Jeremy Hardy Speaks to the Nation
- Genre: Stand Up Comedy
- Running time: 30 minutes
- Country of origin: United Kingdom
- Language: English
- Home station: BBC Radio 4
- Starring: Jeremy Hardy Gordon Kennedy Debbie Isitt
- Produced by: David Tyler
- Original release: 30 September 1993 – 8 October 2014
- No. of series: 10
- No. of episodes: 48 + 1 special
- Website: BBC Website

= Jeremy Hardy Speaks to the Nation =

Jeremy Hardy Speaks to the Nation is a BBC Radio 4 series of comedy lectures hosted by Jeremy Hardy, first broadcast in September 1993. The tenth and final series aired in 2014.

The lectures were on topics like "How to have a baby", "How to be truly loved", and often included Hardy's personal views on current affairs.

There were a series of sketches and mock interviews carried out with his two guests. Gordon Kennedy and Debbie Isitt were the two main guests, while other guests included Meera Syal, Rebecca Front, Alison Steadman, Stephen Frost, Miranda Richardson and Harriet Walter.

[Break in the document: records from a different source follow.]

/-! ## Commit -/

/-- R26, R28, R125, R126: the next pc and the sequencer's state after a bundle that commits. -/
def advancePc (s : State) (c : Core) : Core :=
  let b := s.before
  let next := s.issue.nextPc.getD (b.pc + 1)
  let fires := b.transfer.count == 1 && b.transfer.taken
  let next := if fires then b.transfer.target else next
  let transfer := if b.transfer.count = 0 then c.transfer
    else if b.transfer.count = 1 then { count := 0, taken := false, target := 0 }
    else { b.transfer with count := b.transfer.count - 1 }
  let atEnd := b.lc != 0 && b.pc == b.lpe
  let lc := if atEnd then b.lc - 1 else c.lc
  let next := if atEnd && b.lc - 1 != 0 && !fires then b.lps else next
  { c with pc := next, transfer := transfer, lc := lc }

/-- R220: `end` stops the counters and discards the pending transfer and the loop. -/
def endCore (status : BitVec 8) (c : Core) : Core :=
  { c with mode := .ending status, ended := true, transfer := { count := 0, taken := false, target := 0 }, lc := 0
           hold := [], request := none, probe := none }

/-- R357: the bytes of each section of a save area, by mask bit. -/
def sectionBytes (c : Core) (bit : Nat) : Nat :=
  if bit = 0 then 256 else if bit = 1 then 192 else if bit = 2 then 8384 else if bit = 3 then 66304
  else if bit = 4 || bit = 5 then 9216 else if bit = 6 then 256 else if bit = 7 then 384
  else 1024 + ((c.cells.toList.filter fun x => x.state != .absent).map (·.size)).sum

/-- R358: the size of a save. -/
def saveBytes (c : Core) (mask : BitVec 9) : Nat :=
  384 + (((List.range 9).filter mask.getLsbD).map (sectionBytes c)).sum

/-- R214: whether a request is pending in a package cycle; it is so through the cycle of its expiry. -/
def requestPending (cycle : Nat) (c : Core) : Bool :=
  match c.request.bind (·.expires) with
  | some e => cycle ≤ e
  | none => false

/-- R231, R358: a core whose cells stand as they will once it has drained. -/
def withIssueCells (c : Core) : Core := { c with cells := Vector.ofFn fun (i : Fin 64) => issueCell c i.val }

/-- R233, R358: whether a core may be given up with a live mask, by the cells that it will save. -/
def mayGiveUp (c : Core) (mask : BitVec 9) : Bool :=
  saveBytes (withIssueCells c) mask ≤ cardSaveSize (taskCard c) &&
    (withIssueCells c).cells.toList.all fun x => x.state != .fillingRemote

/-- R215: the decision at a safe point that has committed. -/
def givesUp (s : State) : Option (BitVec 9) :=
  match s.issue.safe, s.issue.yield with
  | none, none => none
  | a, b =>
    let mask := a.getD 0 ||| b.getD 0
    let ready := b.isSome && couldPlace s (taskPart s.core) s.here (cardPrio (taskCard s.core))
    if !s.issue.ends && (requestPending s.pkg.cycle s.core || ready) && mayGiveUp s.core mask then some mask else none

/-- R213: the core of a victim that yields stays reserved for the card that requested it. -/
def reserveCore (s : State) : State :=
  match s.core.request with
  | some r =>
    if requestPending s.pkg.cycle s.core && !r.byDrain then
      onPkg (onPart (taskPart s.core) fun p => { p with reserved := p.reserved ++ [(s.here, r.stamp)] }) s
    else s
  | none => s

/-- R204, R219: what a bundle that commits sends. -/
def sendPosts (s : State) : State :=
  match s.before.task with
  | none => s
  | some t => s.issue.posts.foldl
    (fun s p => match p with
      | .card words q => onPkg (acceptPosted s.here t words q) s
      | .arrival g => onPkg (sendArrival s.here t.part g) s) s

/-- R302: the commands that a bundle starts, from a serial number on, know the accesses that go before them. -/
def sealLimits (from' : Nat) (c : Core) : Core :=
  let f := fun (m : Command) => if from' ≤ m.serial then { m with limit := c.serial } else m
  { c with c0 := c.c0.map f, c1 := c.c1.map f, bound := c.bound.map fun b => { b with cmd := f b.cmd } }

/-- R15: the bundle commits. -/
def commitBundle (s : State) : State :=
  let s := sendPosts s
  let s := s.onCore fun c =>
    { countCycle (advancePc s (sealLimits s.before.serial c)) with hold := s.issue.hold, relief := 0, reliefSlots := 0, mistimed := [] }
  if s.issue.ends then s.onCore fun c => { endCore 0 c with pc := s.before.pc + 1 }
  else match givesUp s with
    | some mask => (reserveCore s).onCore fun c =>
      { c with mode := .givingUp mask, hold := [], request := if requestPending s.pkg.cycle c then c.request else none }
    | none => s

/-! ## One cycle of the sequencer -/

/-- R302: whether a hold is one for a full queue. -/
def Hold.isEntry : Hold → Bool
  | .entry _ => true
  | _ => false

/-- R22, R302: a bundle that waits changes nothing but the walk of its `probe`; one that found a queue full is held for it. -/
def waitBundle (s : State) : State :=
  let probe := s.core.probe
  let c := { s.before with probe := probe, hold := s.before.hold ++ s.issue.hold.filter (·.isEntry) }
  { s with core := if s.issue.waits.contains .event then eventFreeze c else scoreboardFreeze (s.issue.waits.all (· == .rows)) c }

/-- R10, R223: the bundle at the pc. -/
def bundleAt (c : Core) : Bundle :=
  match c.imem.find? fun x => x.1 == c.pc.toNat with
  | some x => x.2
  | none => 0

/-- R223, R355: the fault of a fetch, if any. -/
def fetchFault (c : Core) : Option (BitVec 8) :=
  let tag := vget c.overlays (c.pc.toNat / 256) { valid := false, image := 0, part := 0 }
  if !(tag.valid && tag.image == cardImage (taskCard c) && tag.part == taskPart c) then some codeIllegalSyllable
  else if c.imemBad.contains c.pc.toNat then some codePoison
  else none

/-- R183: the `msl` that CHECK finds mistimed, by its pc. -/
def mistimedLatch (c : Core) : Option (BitVec 12) :=
  if c.check && c.relief != codeSchedule then c.mistimed.head? else none

/-- R14, R15, R21, R183: the bundle at the pc is fetched, checked and issued. A mistimed `msl` faults beside the bundle's own
syllables. -/
def issueBundle (s : State) : State :=
  let c := s.core
  match fetchFault c with
  | some code => s.onCore (bundleFault code (c.pc.setWidth 64))
  | none =>
    let b := bundleAt c
    if formFault c b then s.onCore (bundleFault codeBundleForm (c.pc.setWidth 64))
    else
      let s := runSlots (slotsOf b) s
      if !s.issue.waits.isEmpty then waitBundle s
      else match mistimedLatch s.before, slotFaults s with
        | none, [] => commitBundle s
        | none, fs => { s with core := slotsFault fs s.before }
        | some pc, fs =>
          { s with core := bundleFault codeSchedule (pc.setWidth 64)
                     { joinStop (fun p => { p with slots := fs }) s.before with mistimed := [], probe := none } }

/-- R61: the trap that flags which have landed raise is taken: the bundle due commits nothing. -/
def takeTrap (pc : BitVec 12) (c : Core) : Core := bundleFault codeArithmetic (pc.setWidth 64) { c with trap := none }

/-- R61, R308: a trap joins the faults of a core on which no bundle is due. -/
def joinTrap (c : Core) : Core :=
  match c.trap with
  | none => c
  | some pc => joinStop (fun p =>
      if p.bundleCode = 0 then { p with bundleCode := codeArithmetic, bundleAddr := pc.setWidth 64 } else p) { c with trap := none }

/-- R308: a core stops at the end of a cycle in which a fault was found. -/
def stopIfFaulted (c : Core) : Core := if c.stop.isSome then haltCore c else c

/-- R22, R61, R308: a cycle of a core that runs a task: a freeze, a trap, a timing fault, or the bundle due. -/
def runningCycle (s : State) : State :=
  let c := s.core
  (if frozenCycle s.pkg c then s.onCore fun c => { eventFreeze c with hold := c.hold.filter fun h => !holdOver c h }
    else match c.trap, timingFault c with
      | some pc, _ => s.onCore (takeTrap pc)
      | none, some pc => s.onCore (bundleFault codeTiming (pc.setWidth 64))
      | none, none => issueBundle s).onCore stopIfFaulted

/-- R185, R303: a cycle of a core that issues nothing and is not stopped: results land and the scheduled steps continue. -/
def drainingCycle (k : Package) (c : Core) : Core :=
  if dutyFrozen k then c
  else
    let c := if starved c k.cycle then delayArray c else c
    stopIfFaulted (joinTrap { c with clk := c.clk + 1, mclk := c.mclk + 1 })

/-- R308: a cycle of a core that settles: results in flight land, and no scheduled step is taken. -/
def settlingCycle (k : Package) (c : Core) : Core :=
  if dutyFrozen k then c else { c with clk := c.clk + 1, landings := c.landings.map Landing.later }

/-- R15: the step of the sequencer of core `n` in this cycle. -/
def execBundleIssue (n : Nat) (s : State) : Host.Outcome State Fault Refusal :=
  let s := focus n s
  .next (match s.core.mode with
    | .running => runningCycle s
    | .ending _ => s.onCore (drainingCycle s.pkg)
    | .givingUp _ => s.onCore (drainingCycle s.pkg)
    | .stopping => s.onCore fun c => joinTrap (settlingCycle s.pkg c)
    | .forced => s.onCore fun c => { settlingCycle s.pkg c with trap := none }
    | _ => s)

end Sys2Proof.Machine
end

After Hardy's death on 1 February 2019, a final miniseries of two episodes entitled in past tense, When Jeremy Hardy Spoke To The Nation, aired on 16 & 23 May 2019 on Radio 4, with Sandi Toksvig narrating and David Tyler producing a retrospective of Hardy's life through clips of the series, some previously unheard to the public, along with other programmes Hardy participated in.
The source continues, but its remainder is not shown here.